Exercise instructions ▸ Among the entries below, only the lines starting at the one with "answered (R354). -/" and ending at the one with "d.turnAway r (leAt b 4 2) (byteAt b 6) 0 code", both included, are to be printed exactly.

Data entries
================================

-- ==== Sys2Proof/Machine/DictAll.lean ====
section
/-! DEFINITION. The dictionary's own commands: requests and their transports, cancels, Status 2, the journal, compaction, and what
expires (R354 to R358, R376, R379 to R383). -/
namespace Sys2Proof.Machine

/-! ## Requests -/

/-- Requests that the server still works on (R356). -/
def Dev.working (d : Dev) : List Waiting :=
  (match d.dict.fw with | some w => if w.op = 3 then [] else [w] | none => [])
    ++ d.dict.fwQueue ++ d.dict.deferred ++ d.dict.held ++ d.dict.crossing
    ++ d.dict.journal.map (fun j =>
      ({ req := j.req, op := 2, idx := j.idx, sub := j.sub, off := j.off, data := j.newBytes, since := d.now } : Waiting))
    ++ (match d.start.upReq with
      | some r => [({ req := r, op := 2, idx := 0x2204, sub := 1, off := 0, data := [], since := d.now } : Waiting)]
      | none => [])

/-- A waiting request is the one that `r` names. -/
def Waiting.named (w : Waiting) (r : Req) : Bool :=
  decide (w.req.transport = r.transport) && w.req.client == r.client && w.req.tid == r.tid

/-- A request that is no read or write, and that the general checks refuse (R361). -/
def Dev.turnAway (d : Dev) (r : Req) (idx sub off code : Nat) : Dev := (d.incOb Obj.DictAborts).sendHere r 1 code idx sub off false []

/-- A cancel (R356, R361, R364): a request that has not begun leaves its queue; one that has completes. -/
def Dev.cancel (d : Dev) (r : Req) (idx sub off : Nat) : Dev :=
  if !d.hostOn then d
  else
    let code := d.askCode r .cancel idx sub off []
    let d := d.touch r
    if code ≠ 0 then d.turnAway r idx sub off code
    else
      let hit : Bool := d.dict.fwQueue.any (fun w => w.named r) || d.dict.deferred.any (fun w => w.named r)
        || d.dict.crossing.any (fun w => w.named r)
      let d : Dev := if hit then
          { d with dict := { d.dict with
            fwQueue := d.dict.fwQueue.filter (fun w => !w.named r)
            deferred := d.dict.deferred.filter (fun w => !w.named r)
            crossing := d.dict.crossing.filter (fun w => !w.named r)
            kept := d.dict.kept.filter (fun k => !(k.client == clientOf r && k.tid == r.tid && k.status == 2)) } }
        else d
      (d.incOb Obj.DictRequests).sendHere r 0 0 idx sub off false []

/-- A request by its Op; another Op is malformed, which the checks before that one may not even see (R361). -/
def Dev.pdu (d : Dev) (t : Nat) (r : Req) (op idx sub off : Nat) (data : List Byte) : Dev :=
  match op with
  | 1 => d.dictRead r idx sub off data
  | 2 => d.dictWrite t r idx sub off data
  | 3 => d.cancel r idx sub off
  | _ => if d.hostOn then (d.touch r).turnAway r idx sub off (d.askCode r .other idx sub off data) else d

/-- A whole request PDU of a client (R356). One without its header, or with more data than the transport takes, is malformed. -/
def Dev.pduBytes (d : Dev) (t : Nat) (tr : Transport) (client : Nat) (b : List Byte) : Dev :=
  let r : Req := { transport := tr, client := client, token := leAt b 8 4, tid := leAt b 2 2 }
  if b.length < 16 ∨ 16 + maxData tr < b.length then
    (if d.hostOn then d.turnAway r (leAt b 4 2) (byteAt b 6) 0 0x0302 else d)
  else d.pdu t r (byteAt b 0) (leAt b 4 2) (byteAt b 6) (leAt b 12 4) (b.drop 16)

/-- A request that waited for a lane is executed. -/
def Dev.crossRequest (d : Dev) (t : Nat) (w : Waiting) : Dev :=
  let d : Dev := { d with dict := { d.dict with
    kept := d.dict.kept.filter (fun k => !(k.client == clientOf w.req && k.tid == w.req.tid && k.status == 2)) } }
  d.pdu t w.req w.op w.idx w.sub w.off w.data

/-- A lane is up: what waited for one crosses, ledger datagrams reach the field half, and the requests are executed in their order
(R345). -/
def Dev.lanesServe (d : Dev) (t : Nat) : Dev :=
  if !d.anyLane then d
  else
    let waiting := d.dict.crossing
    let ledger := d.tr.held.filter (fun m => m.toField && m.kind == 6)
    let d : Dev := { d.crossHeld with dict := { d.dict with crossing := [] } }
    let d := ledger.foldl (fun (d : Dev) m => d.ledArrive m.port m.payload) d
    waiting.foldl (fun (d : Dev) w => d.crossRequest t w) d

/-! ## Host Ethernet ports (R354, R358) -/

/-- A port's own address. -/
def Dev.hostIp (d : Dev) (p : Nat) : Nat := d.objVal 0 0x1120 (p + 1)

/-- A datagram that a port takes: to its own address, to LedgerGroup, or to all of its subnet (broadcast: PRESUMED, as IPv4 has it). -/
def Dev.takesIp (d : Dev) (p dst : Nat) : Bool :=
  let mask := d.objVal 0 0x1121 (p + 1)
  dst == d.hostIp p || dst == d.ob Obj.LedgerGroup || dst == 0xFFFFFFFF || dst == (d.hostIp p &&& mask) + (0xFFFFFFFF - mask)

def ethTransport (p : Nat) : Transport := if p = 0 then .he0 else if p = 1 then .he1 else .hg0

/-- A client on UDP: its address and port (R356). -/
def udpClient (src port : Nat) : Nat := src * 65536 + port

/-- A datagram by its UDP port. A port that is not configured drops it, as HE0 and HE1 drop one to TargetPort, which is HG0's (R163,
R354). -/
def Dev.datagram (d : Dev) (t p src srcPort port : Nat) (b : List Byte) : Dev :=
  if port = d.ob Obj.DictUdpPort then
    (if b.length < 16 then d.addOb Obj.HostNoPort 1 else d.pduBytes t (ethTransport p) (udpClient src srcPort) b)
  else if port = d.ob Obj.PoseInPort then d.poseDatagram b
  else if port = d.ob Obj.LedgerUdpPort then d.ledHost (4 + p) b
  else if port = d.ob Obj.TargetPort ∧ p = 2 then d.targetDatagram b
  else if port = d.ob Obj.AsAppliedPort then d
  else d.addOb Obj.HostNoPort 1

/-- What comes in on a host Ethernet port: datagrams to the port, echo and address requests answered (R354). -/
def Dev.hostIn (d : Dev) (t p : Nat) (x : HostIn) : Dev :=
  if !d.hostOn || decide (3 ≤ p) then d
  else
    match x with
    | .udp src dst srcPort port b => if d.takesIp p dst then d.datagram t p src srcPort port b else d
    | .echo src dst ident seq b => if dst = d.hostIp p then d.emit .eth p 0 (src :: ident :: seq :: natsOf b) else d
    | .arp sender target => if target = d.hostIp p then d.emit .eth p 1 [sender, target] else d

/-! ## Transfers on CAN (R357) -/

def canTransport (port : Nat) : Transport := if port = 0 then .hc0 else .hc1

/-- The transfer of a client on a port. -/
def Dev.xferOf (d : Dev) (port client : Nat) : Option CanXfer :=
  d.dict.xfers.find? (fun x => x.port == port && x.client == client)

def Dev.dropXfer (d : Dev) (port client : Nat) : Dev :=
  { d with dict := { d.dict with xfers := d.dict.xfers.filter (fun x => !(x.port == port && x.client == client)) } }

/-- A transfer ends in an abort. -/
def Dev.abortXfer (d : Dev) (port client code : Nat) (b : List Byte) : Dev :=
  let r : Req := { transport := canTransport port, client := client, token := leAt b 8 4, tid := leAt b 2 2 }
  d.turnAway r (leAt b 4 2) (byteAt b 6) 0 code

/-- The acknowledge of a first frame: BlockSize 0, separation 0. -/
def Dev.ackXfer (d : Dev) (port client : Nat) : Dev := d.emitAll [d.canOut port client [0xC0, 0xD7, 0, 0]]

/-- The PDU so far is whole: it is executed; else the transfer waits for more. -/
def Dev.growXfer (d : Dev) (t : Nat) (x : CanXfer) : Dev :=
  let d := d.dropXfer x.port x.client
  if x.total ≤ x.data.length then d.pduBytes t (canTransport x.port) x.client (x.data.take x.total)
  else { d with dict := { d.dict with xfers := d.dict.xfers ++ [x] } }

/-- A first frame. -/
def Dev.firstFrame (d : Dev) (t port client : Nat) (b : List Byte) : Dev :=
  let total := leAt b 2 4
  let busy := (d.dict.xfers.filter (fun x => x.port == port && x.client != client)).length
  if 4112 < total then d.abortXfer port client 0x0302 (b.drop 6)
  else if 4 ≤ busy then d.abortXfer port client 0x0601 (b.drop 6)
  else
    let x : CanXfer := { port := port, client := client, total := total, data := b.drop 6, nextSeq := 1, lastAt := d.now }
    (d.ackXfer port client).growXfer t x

================================

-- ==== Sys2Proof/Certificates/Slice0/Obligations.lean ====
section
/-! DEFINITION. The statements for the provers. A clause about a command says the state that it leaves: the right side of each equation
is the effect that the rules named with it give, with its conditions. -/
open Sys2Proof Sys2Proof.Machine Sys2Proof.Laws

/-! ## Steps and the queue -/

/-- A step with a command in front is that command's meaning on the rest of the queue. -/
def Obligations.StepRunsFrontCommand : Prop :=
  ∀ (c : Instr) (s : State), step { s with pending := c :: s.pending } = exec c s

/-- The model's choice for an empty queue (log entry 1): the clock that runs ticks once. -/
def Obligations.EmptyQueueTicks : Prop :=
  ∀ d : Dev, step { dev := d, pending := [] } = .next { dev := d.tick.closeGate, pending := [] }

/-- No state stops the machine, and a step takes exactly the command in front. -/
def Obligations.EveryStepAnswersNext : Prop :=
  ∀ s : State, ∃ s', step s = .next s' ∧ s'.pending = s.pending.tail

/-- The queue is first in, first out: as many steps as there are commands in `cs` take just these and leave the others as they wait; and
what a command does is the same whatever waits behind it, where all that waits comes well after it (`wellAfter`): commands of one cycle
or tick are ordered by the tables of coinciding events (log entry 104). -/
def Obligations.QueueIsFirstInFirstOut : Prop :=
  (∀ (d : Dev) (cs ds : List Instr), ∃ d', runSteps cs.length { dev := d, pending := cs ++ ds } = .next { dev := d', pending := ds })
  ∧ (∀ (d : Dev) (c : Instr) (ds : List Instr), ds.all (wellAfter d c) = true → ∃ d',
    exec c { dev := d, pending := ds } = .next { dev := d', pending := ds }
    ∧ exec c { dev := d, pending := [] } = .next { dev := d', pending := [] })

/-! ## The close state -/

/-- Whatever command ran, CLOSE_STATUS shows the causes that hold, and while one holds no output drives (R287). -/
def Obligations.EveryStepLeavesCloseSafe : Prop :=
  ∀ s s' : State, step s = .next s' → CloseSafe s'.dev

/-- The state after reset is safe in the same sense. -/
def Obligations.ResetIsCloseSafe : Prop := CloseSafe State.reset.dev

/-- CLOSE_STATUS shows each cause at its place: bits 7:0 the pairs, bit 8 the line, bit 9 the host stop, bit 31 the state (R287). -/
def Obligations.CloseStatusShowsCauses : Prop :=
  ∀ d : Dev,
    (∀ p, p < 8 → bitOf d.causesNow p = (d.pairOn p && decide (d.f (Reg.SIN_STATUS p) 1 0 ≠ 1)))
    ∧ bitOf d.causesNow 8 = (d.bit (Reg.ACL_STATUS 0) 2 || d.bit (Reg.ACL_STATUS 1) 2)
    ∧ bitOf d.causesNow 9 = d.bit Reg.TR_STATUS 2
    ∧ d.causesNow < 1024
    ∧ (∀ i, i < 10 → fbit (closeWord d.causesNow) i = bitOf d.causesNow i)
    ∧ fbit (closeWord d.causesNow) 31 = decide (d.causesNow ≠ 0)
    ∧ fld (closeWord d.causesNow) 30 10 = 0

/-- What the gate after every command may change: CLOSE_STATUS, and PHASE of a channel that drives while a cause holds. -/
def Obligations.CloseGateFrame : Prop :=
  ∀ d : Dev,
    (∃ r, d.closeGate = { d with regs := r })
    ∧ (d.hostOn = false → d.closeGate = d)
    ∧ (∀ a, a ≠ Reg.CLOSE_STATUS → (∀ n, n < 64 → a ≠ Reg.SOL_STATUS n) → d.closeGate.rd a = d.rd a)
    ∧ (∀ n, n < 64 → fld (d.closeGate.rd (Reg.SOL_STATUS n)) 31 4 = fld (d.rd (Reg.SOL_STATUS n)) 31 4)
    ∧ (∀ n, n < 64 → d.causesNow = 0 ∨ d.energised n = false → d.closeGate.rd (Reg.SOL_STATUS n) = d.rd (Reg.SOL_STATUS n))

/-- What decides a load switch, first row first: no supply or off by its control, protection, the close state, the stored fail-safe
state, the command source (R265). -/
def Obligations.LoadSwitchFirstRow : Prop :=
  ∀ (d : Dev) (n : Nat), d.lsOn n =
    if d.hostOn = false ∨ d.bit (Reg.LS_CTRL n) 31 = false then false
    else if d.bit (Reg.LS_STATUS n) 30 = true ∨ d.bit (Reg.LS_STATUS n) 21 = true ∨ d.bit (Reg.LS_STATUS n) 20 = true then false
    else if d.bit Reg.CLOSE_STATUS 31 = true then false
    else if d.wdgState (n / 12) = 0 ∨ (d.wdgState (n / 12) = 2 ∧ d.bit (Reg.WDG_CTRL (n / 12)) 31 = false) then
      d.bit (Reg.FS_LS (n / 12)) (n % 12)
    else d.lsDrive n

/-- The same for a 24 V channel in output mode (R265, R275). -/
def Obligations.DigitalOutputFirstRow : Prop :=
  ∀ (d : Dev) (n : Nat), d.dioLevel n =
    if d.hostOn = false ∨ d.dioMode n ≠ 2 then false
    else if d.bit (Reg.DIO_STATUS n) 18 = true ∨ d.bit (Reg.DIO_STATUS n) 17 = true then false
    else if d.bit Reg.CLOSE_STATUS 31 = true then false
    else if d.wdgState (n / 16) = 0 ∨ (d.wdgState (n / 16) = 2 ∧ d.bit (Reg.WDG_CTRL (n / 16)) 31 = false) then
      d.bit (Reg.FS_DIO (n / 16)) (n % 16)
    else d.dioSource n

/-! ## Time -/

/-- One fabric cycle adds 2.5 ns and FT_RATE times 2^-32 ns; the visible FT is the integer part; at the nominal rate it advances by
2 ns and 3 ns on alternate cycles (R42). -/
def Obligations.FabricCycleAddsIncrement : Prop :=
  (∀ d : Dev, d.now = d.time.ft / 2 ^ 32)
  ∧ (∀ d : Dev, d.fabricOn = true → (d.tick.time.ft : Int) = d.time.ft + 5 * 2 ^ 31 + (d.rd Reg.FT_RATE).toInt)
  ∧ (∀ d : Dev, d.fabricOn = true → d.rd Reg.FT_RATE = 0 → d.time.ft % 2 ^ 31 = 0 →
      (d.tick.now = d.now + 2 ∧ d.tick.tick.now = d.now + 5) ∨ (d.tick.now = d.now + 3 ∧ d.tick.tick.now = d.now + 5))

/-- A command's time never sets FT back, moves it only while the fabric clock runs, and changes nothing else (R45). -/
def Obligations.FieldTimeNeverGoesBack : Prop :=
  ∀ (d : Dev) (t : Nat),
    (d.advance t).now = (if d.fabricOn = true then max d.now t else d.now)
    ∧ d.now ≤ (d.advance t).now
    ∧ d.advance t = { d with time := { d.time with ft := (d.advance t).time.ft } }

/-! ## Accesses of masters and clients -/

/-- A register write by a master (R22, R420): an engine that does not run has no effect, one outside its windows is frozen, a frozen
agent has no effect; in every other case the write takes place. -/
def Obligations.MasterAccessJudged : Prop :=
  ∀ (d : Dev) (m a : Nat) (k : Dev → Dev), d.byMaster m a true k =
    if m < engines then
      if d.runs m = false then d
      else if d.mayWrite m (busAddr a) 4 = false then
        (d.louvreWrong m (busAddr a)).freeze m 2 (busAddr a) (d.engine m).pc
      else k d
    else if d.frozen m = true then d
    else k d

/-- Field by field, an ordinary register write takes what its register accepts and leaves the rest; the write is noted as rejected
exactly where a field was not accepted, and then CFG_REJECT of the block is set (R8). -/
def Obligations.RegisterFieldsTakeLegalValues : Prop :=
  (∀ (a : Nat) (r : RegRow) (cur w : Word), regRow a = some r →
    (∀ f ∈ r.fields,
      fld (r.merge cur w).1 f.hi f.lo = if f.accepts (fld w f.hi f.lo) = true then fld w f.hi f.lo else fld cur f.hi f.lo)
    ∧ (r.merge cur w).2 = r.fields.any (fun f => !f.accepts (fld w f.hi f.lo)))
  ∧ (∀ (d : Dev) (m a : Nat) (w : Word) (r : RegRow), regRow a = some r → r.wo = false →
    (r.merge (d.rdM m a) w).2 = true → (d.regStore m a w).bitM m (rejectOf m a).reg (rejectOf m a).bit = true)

================================

Exercise response ▸
/-- What comes in on a host Ethernet port: datagrams to the port, echo and address requests answered (R354). -/
def Dev.hostIn (d : Dev) (t p : Nat) (x : HostIn) : Dev :=
  if !d.hostOn || decide (3 ≤ p) then d
  else
    match x with
    | .udp src dst srcPort port b => if d.takesIp p dst then d.datagram t p src srcPort port b else d
    | .echo src dst ident seq b => if dst = d.hostIp p then d.emit .eth p 0 (src :: ident :: seq :: natsOf b) else d
    | .arp sender target => if target = d.hostIp p then d.emit .eth p 1 [sender, target] else d

/-! ## Transfers on CAN (R357) -/

def canTransport (port : Nat) : Transport := if port = 0 then .hc0 else .hc1

/-- The transfer of a client on a port. -/
def Dev.xferOf (d : Dev) (port client : Nat) : Option CanXfer :=
  d.dict.xfers.find? (fun x => x.port == port && x.client == client)

def Dev.dropXfer (d : Dev) (port client : Nat) : Dev :=
  { d with dict := { d.dict with xfers := d.dict.xfers.filter (fun x => !(x.port == port && x.client == client)) } }

/-- A transfer ends in an abort. -/
def Dev.abortXfer (d : Dev) (port client code : Nat) (b : List Byte) : Dev :=
  let r : Req := { transport := canTransport port, client := client, token := leAt b 8 4, tid := leAt b 2 2 }
  d.turnAway r (leAt b 4 2) (byteAt b 6) 0 code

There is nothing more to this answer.